President Obama’s address to the nation on the Iran nuclear deal reached on Tuesday in Vienna: “A comprehensive long term deal with Iran would prevent it from obtaining a nuclear weapon. This deal demonstrates that American diplomacy can bring about real and meaningful change, change that makes our country and the world safer and more secure…”
Today, because America negotiated from the position of strength and principal, we have stopped the spread of the nuclear weapons in this region.  Because of this deal the international community would be able to verify that the Islamic Republic of Iran will not develop a nuclear weapon.
This deal meets every single one of the bottom line that we have established when we achieved a framework earlier this spring. Every pathway to a nuclear weapon is cutoff, and the inspection and the transparency regime necessary to verify that objective will be put in place.
Because of this deal, Iran would not produce highly enriched uranium and weapons’ grad plutonium that formed the raw materials necessary for a nuclear bomb. Because of this deal, Iran will remove two third of its installed centrifuges, the machines necessary to produce highly enriched uranium for a bomb and store them under constant international supervision. Iran will not use its advanced centrifuges to produce enriched uranium for the next decade. Iran will also get rid of %98 of its stockpile of enriched uranium.
To put that in to perspective, Iran currently has a stockpile that could produce up to 10 nuclear weapons. Because of this deal, that stockpile will be reduced to a fraction of what would be required for a single weapon. This stockpile limitation will last for 15 years. Because of this deal Iran will modify the core of its reactor in Arak, so that it will not produce weapon’s grade plutonium, and it has agreed to ship the spent fuel from the reactor out of the country for the lifetime of the reactor. For at least the next 15 years, Iran will not build any new heavy water reactors.
Because of this deal, we will for the first time be in the position to verify all of these commitments. That means this deal is not built on trust, it is built on verification. Inspectors will have 24/7 access to Iran’s key nuclear facilities. Iran {International inspectors} will have access to Iran’s entire nuclear supply chain, its uranium mines and mills, its conversion facilities and its centrifuge manufacturing and storage facilities. This insures that Iran will not be able to divert materials from known facilities to covert ones. Some of these transparency measures will be in place for 25 years. Because of this deal, inspectors will also be able to access any suspicious location. Put simply, the Organization responsible for the inspections, the IAEA, will have access, “where necessary, when necessary.” That arrangement is permanent. And the IAEA has also reached an agreement with Iran to get access that it needs to complete its investigation of the possible military dimensions of Iran’s past nuclear research.

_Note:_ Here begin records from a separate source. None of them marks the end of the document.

/-- R104 items 5 and 6 for ADD, MUL, LT, EQ (D8, D9; log 12, 15): an operand word out of range comes
first, then the sources, then an Immediate destination, then the destination's address; and nothing
but the outcome changes. -/
def Obligations.FourWordErrorsInOrder : Prop :=
  ∀ (op : Mode → Mode → Mode → Instr) (m1 m2 m3 : Mode) (s : State),
    (op = Instr.add ∨ op = Instr.mul ∨ op = Instr.lt ∨ op = Instr.eq) →
    (¬ (ValidAddress (operandAddress s 1) ∧ ValidAddress (operandAddress s 2) ∧
        ValidAddress (operandAddress s 3)) →
      Returns (exec (op m1 m2 m3) s) s (.fatal .invalidAddress)) ∧
    (ValidAddress (operandAddress s 1) → ValidAddress (operandAddress s 2) →
      ValidAddress (operandAddress s 3) →
      (BadAddress s 1 m1 ∨ BadAddress s 2 m2 →
        Returns (exec (op m1 m2 m3) s) s (.fatal .invalidAddress)) ∧
      (¬ BadAddress s 1 m1 → ¬ BadAddress s 2 m2 →
        (m3 = .immediate → Returns (exec (op m1 m2 m3) s) s (.fatal .destinationImmediate)) ∧
        (BadAddress s 3 m3 → Returns (exec (op m1 m2 m3) s) s (.fatal .invalidAddress))))

/-- R57, R58, R60, R67, R68: the frame of ADD, MUL, LT, EQ. Every register but `PC`, both queues and
every word of memory but the one stored stay as they are. -/
def Obligations.FourWordFrame : Prop :=
  ∀ (op : Mode → Mode → Mode → Instr) (m1 m2 m3 : Mode) (s t : State),
    (op = Instr.add ∨ op = Instr.mul ∨ op = Instr.lt ∨ op = Instr.eq) →
    exec (op m1 m2 m3) s = .next t →
    t.rb = s.rb ∧ t.inQ = s.inQ ∧ t.outQ = s.outQ ∧ t.requests = s.requests ∧
    (∀ d, storeAddrSSD s m1 m2 m3 = some d → SameReadsBut d s t) ∧
    (storeAddrSSD s m1 m2 m3 = none → SameReads s t)

/-! ### IN and OUT (41_input_output.md) -/

/-- R61 with the pop after the destination (D8, log 12): IN stores the oldest word and consumes
exactly it. -/
def Obligations.InStoresTheOldestWord : Prop :=
  ∀ (m1 : Mode) (s : State) (v : Word) (rest : List Word) (d : Nat),
    s.inQ = v :: rest → DestAddress s 1 m1 d →
    exec (.inp m1) s =
      .next { s with mem := s.mem.write d v, inQ := rest, pc := wrap64 (s.pc.toInt + 2) }

/-- R61, R104 items 4 to 6 (D8, D9; log 12, 15): an empty queue suspends before anything of the
operand is looked at; with a word queued, the errors of the operand, and the queue keeps every
word. -/
def Obligations.InSuspendsThenChecksItsDestination : Prop :=
  ∀ (m1 : Mode) (s : State),
    (s.inQ = [] → Returns (exec (.inp m1) s) s .awaitingInput) ∧
    (s.inQ ≠ [] →
      (¬ ValidAddress (operandAddress s 1) →
        Returns (exec (.inp m1) s) s (.fatal .invalidAddress)) ∧
      (ValidAddress (operandAddress s 1) → m1 = .immediate →
        Returns (exec (.inp m1) s) s (.fatal .destinationImmediate)) ∧
      (BadAddress s 1 m1 → Returns (exec (.inp m1) s) s (.fatal .invalidAddress)))
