theorem exec_agree (i : Instr) : AgreeingNext (exec i s) (exec i (s.setMem n)) := by
  cases i with
  | add m1 m2 m3 => exact storeBinary_agree h addWord m1 m2 m3
  | mul m1 m2 m3 => exact storeBinary_agree h mulWord m1 m2 m3
  | inp m1 => exact execInp_agree h m1
  | out m1 => exact execOut_agree h m1
  | jt m1 m2 => exact jumpWhen_agree h isTrue m1 m2
  | jf m1 m2 => exact jumpWhen_agree h (fun c => !isTrue c) m1 m2
  | lt m1 m2 m3 => exact storeBinary_agree h ltWord m1 m2 m3
  | eq m1 m2 m3 => exact storeBinary_agree h eqWord m1 m2 m3
  | arb m1 => exact execArb_agree h m1
  | hlt => exact .of_agree (agree_setMem h)

theorem fetchDecode_setMem : fetchDecode (s.setMem n) = fetchDecode s := by
  have hw : fetchWord (s.setMem n) = fetchWord s := h.memRead_eq _
  simp only [fetchDecode, hw]

theorem engineStep_agree : AgreeingNext (engineStep s) (engineStep (s.setMem n)) := by
  cases hf : fetchDecode s with
  | error k =>
    rw [engineStep_of_error s k hf, engineStep_of_error _ k (fetchDecode_setMem h ▸ hf)]
    exact .of_agree (agree_setMem h)
  | ok i =>
    rw [engineStep_of_ok s i hf, engineStep_of_ok _ i (fetchDecode_setMem h ▸ hf)]
    exact exec_agree h i

/-! ### The host's transactions -/

theorem hostPeek_agree (a : Word) : Agree (hostPeek a s) (hostPeek a (s.setMem n)) := by
  simp only [hostPeek, State.setMem_mem, h.memRead_eq]
  cases memRead s.mem a.toInt <;> exact agree_setMem h

theorem hostPoke_agree (a v : Word) : Agree (hostPoke a v s) (hostPoke a v (s.setMem n)) := by
  simp only [hostPoke, memWrite, State.setMem_mem]
  cases validAddr a.toInt with
  | error k => exact agree_setMem h
  | ok d => exact agree_setMem (h.write d v)

theorem perform_agree (r : Transaction) : Agree (perform r s) (perform r (s.setMem n)) := by
  cases r with
  | build image => exact Agree.refl (hostBuild image s)
  | peek a => exact hostPeek_agree h a
  | poke a v => exact hostPoke_agree h a v
  | pushInput v => exact agree_setMem h
  | drainOutput => exact agree_setMem h
  | clearOutput => exact agree_setMem h
  | run => exact agree_setMem h

theorem hostMove_agree : Agree (hostMove s) (hostMove (s.setMem n)) := by
  cases hq : s.requests with
  | nil =>
    rw [hostMove_nil hq, hostMove_nil (s := s.setMem n) hq]
    exact agree_setMem h
  | cons r rest =>
    rw [hostMove_cons hq, hostMove_cons (s := s.setMem n) hq]
    exact perform_agree (s := s.setRequests rest) h r

end

/-! ### Steps and runs -/

/-- R26, one step: agreement is kept by the engine's step and by the host's move. -/
theorem step_agree {s t : State} (h : Agree s t) : AgreeingNext (step s) (step t) := by
  obtain ⟨hread, ht⟩ := h.eq_setMem
  rw [ht]
  by_cases hrun : s.call = .running
  · rw [step_of_running s hrun, step_of_running (s.setMem t.mem) hrun]
    exact engineStep_agree hread
  · rw [step_of_host s hrun, step_of_host (s.setMem t.mem) hrun]
    exact .of_agree (hostMove_agree hread)

/-- Settles O42, by induction on the number of steps: agreement is an invariant of pairs of states. -/
theorem currentLengthIsUnobservable : Obligations.CurrentLengthIsUnobservable := by
  intro s t h n
  induction n generalizing s t with
  | zero => exact ⟨s, t, rfl, rfl, h⟩
  | succ n ih =>
    obtain ⟨s₁, t₁, hs, ht, h₁⟩ := step_agree h
    rw [core_run_succ core n s s₁ hs, core_run_succ core n t t₁ ht]
    exact ih s₁ t₁ h₁

end Sys2Proof.Machine
end

section
namespace Sys2Proof.Machine

/-! ### Lists of stores -/

/-- The stores of a list, made one after another. -/
def Memory.storeAll (m : Memory) (stores : List (Nat × Word)) : Memory :=
  stores.foldl (fun n c => n.write c.1 c.2) m

/-- The last store of a list to an address. -/
def lastStore (stores : List (Nat × Word)) (a : Nat) : Option (Nat × Word) :=
  stores.reverse.find? (fun c => c.1 = a)

theorem Memory.storeAll_concat (m : Memory) (stores : List (Nat × Word)) (c : Nat × Word) :
    m.storeAll (stores ++ [c]) = (m.storeAll stores).write c.1 c.2 := by
  simp [Memory.storeAll]

theorem lastStore_concat (stores : List (Nat × Word)) (c : Nat × Word) (a : Nat) :
    lastStore (stores ++ [c]) a = if c.1 = a then some c else lastStore stores a := by
  by_cases hc : c.1 = a <;> simp [lastStore, hc]

theorem lastStore_eq_none {stores : List (Nat × Word)} {a : Nat} (h : ∀ c ∈ stores, c.1 ≠ a) :
    lastStore stores a = none := by
  simpa [lastStore] using h

/-- R25: after any list of stores every address reads the word last stored there, or as before. -/
theorem Memory.read_storeAll (m : Memory) (stores : List (Nat × Word)) (a : Nat) :
    (m.storeAll stores).read a = (lastStore stores a).elim (m.read a) Prod.snd := by
  induction stores using List.reverseRecOn with
  | nil => rfl
  | append_singleton stores c ih =>
    rw [Memory.storeAll_concat, Memory.read_write, lastStore_concat, ih]
    by_cases hc : c.1 = a
    · simp [hc]
    · simp [hc, Ne.symm hc]

theorem Memory.read_storeAll_of_ne (m : Memory) {stores : List (Nat × Word)} {a : Nat}
    (h : ∀ c ∈ stores, c.1 ≠ a) : (m.storeAll stores).read a = m.read a := by
  rw [Memory.read_storeAll, lastStore_eq_none h, Option.elim_none]

/-- At rising addresses no store is overwritten, so each is the last one to its address. -/
theorem lastStore_of_mem {stores : List (Nat × Word)} {c : Nat × Word}
    (hrise : stores.Pairwise (fun c d => c.1 < d.1)) (hc : c ∈ stores) :
    lastStore stores c.1 = some c := by
  induction stores using List.reverseRecOn with
  | nil => cases hc
  | append_singleton stores e ih =>
    rw [List.pairwise_append] at hrise
    obtain ⟨hstores, -, hlt⟩ := hrise
    rw [lastStore_concat]
    rcases List.mem_append.1 hc with hc | hc
    · have hne : e.1 ≠ c.1 := (hlt c hc e (List.mem_singleton_self e)).ne'
      rw [if_neg hne, ih hstores hc]
    · rw [List.mem_singleton.1 hc, if_pos rfl]

/-- R25 (d): each of several stores at rising addresses reads back. -/
theorem Memory.read_storeAll_of_mem (m : Memory) {stores : List (Nat × Word)} {c : Nat × Word}
    (hrise : stores.Pairwise (fun c d => c.1 < d.1)) (hc : c ∈ stores) :
    (m.storeAll stores).read c.1 = c.2 := by
  rw [Memory.read_storeAll, lastStore_of_mem hrise hc, Option.elim_some]

/-- R28: after a store the current length covers its address. -/
theorem Memory.lt_len_write (m : Memory) (a : Nat) (v : Word) : a < (m.write a v).len := by
  rw [Memory.len_write]
  split <;> omega

/-- Settles O36: (a) to (c) are the reading laws of one store, and (d) and the last clause those of a
list of stores. -/
theorem memoryHoldsTheLastStores : Obligations.MemoryHoldsTheLastStores := by
  refine ⟨Memory.read_of_len_le, fun m a b v ha => ⟨fun hb hba => ?_, ?_, ?_⟩,
    fun m a b v ha hb => ⟨?_, ?_⟩, fun m stores hrise hlen => ⟨fun a ha => ?_, fun a ha hne => ?_,
      fun c hc => ?_⟩, fun image stores a => ?_⟩
  · rw [Memory.read_write_other m a b v hba.ne]
    exact m.read_of_len_le b hb
  · exact m.read_write_same a v
  · exact m.lt_len_write a v
  · exact m.read_write_other a b v (by omega)
  · exact hb.trans_le (m.len_le_len_write a v)
  · exact m.read_storeAll_of_ne fun c hc => (ha.trans_le (hlen c hc)).ne'
  · exact (m.read_storeAll_of_ne hne).trans (m.read_of_len_le a ha)
  · exact m.read_storeAll_of_mem hrise hc
  · have hread := (Memory.ofImage image).read_storeAll stores a
    rw [Memory.read_ofImage] at hread
    refine hread.trans ?_
    unfold lastStore
    cases stores.reverse.find? (fun c => c.1 = a) <;> rfl

end Sys2Proof.Machine
end

section
namespace Sys2Proof.Machine

/-! ### Canonical memories -/

/-- The canonical form lists exactly the words that differ from an unlisted one. -/
theorem mem_iff_lookupCell {cells : List Cell} (hrise : cells.Pairwise (fun c d => c.1 < d.1))
    (hlisted : ∀ c ∈ cells, c.2 ≠ Config.unlisted) (c : Cell) :
    c ∈ cells ↔ c.2 ≠ Config.unlisted ∧ lookupCell cells c.1 = c.2 := by
  induction cells with
  | nil => simp [lookupCell, eq_comm]
  | cons d rest ih =>
    obtain ⟨hlt, hrest⟩ := List.pairwise_cons.1 hrise
    obtain ⟨hd, hlrest⟩ := List.forall_mem_cons.1 hlisted
    have ih := ih hrest hlrest
    rw [List.mem_cons]
    by_cases hc : d.1 = c.1
    · have hnot : c ∉ rest := fun hm => (hlt c hm).ne hc
      have hlook : lookupCell (d :: rest) c.1 = d.2 := by simp [lookupCell, hc]
      rw [hlook, or_iff_left hnot, Prod.ext_iff]
      constructor
      · rintro ⟨-, h2⟩
        exact ⟨h2 ▸ hd, h2.symm⟩
      · rintro ⟨-, h2⟩
        exact ⟨hc.symm, h2.symm⟩
    · have hne : c ≠ d := fun h => hc (h ▸ rfl)
      have hlook : lookupCell (d :: rest) c.1 = lookupCell rest c.1 := by simp [lookupCell, hc]
      rw [hlook, or_iff_right hne, ih]

/-- The canonical form lists no cell that the current length hides. -/
theorem Memory.lookupCell_of_wf {m : Memory} (h : m.wf) (a : Nat) :
    lookupCell m.cells a = m.read a := by
  obtain ⟨-, -, hbelow⟩ := h
  unfold Memory.read
  split
  · rfl
  case isFalse ha => exact lookupCell_of_absent _ _ fun c hc hca => ha (hca ▸ hbelow c hc)

/-- R27: the cells of a canonical memory are determined by what its addresses read as. -/
theorem Memory.mem_cells_iff {m : Memory} (h : m.wf) (c : Cell) :
    c ∈ m.cells ↔ c.2 ≠ Config.unlisted ∧ m.read c.1 = c.2 := by
  have hlook := Memory.lookupCell_of_wf h c.1
  obtain ⟨hrise, hlisted, -⟩ := h
  rw [mem_iff_lookupCell hrise hlisted, hlook]

/-- Settles O47: two rising lists with the same members are equal. -/
theorem canonicalMemoriesThatReadAlikeAreEqual :
    Obligations.CanonicalMemoriesThatReadAlikeAreEqual := by
  intro m n hm hn hlen hread
  have hmem : ∀ c, c ∈ m.cells ↔ c ∈ n.cells := fun c => by
    rw [Memory.mem_cells_iff hm, Memory.mem_cells_iff hn, hread]
  have hirrefl : Std.Irrefl fun c d : Cell => c.1 < d.1 := ⟨fun c => lt_irrefl c.1⟩
  have hcells : m.cells = n.cells := List.Pairwise.eq_of_mem_iff hm.1 hn.1 hmem
  exact congrArg₂ Memory.mk hcells hlen

end Sys2Proof.Machine
end

section
namespace Sys2Proof.Machine

/-! ### A store over the next instruction -/

/-- R60: ADD, MUL, LT and EQ are one shape with four words stored. -/
theorem exists_exec_eq_storeBinary {op : Mode → Mode → Mode → Instr}
    (hop : op = Instr.add ∨ op = Instr.mul ∨ op = Instr.lt ∨ op = Instr.eq) :
    ∃ f, ∀ m1 m2 m3 s, exec (op m1 m2 m3) s = storeBinary f m1 m2 m3 s := by
  rcases hop with rfl | rfl | rfl | rfl
  · exact ⟨addWord, fun _ _ _ _ => rfl⟩
  · exact ⟨mulWord, fun _ _ _ _ => rfl⟩
  · exact ⟨ltWord, fun _ _ _ _ => rfl⟩
  · exact ⟨eqWord, fun _ _ _ _ => rfl⟩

Finally, Iran is permanently prohibited from pursuing a nuclear weapon under the nuclear non-proliferation treaty, which provided the basis for the international community’s efforts to apply pressure on Iran.
As Iran takes steps to implement this deal, it will receive relief from sanctions that we put in place because of Iran’s nuclear program. Both America’s own sanctions and sanctions imposed by the United Nations Security Council. This relief would be phased in; Iran must complete key nuclear steps before it begins to receive new sanctions relief. And over the course of the next decade, Iran must abide by the deal before additional sanctions are lifted, including 5 years for restrictions related to arms, and 8 years restrictions related to ballistic missiles. All of this would be memorialized and endorsed in a new United Nations Security Council resolution. And if Iran violates the deal, all these sanctions would snap back in to place. So there is a very clear incentive for Iran to follow through and there are very real consequences for a violation.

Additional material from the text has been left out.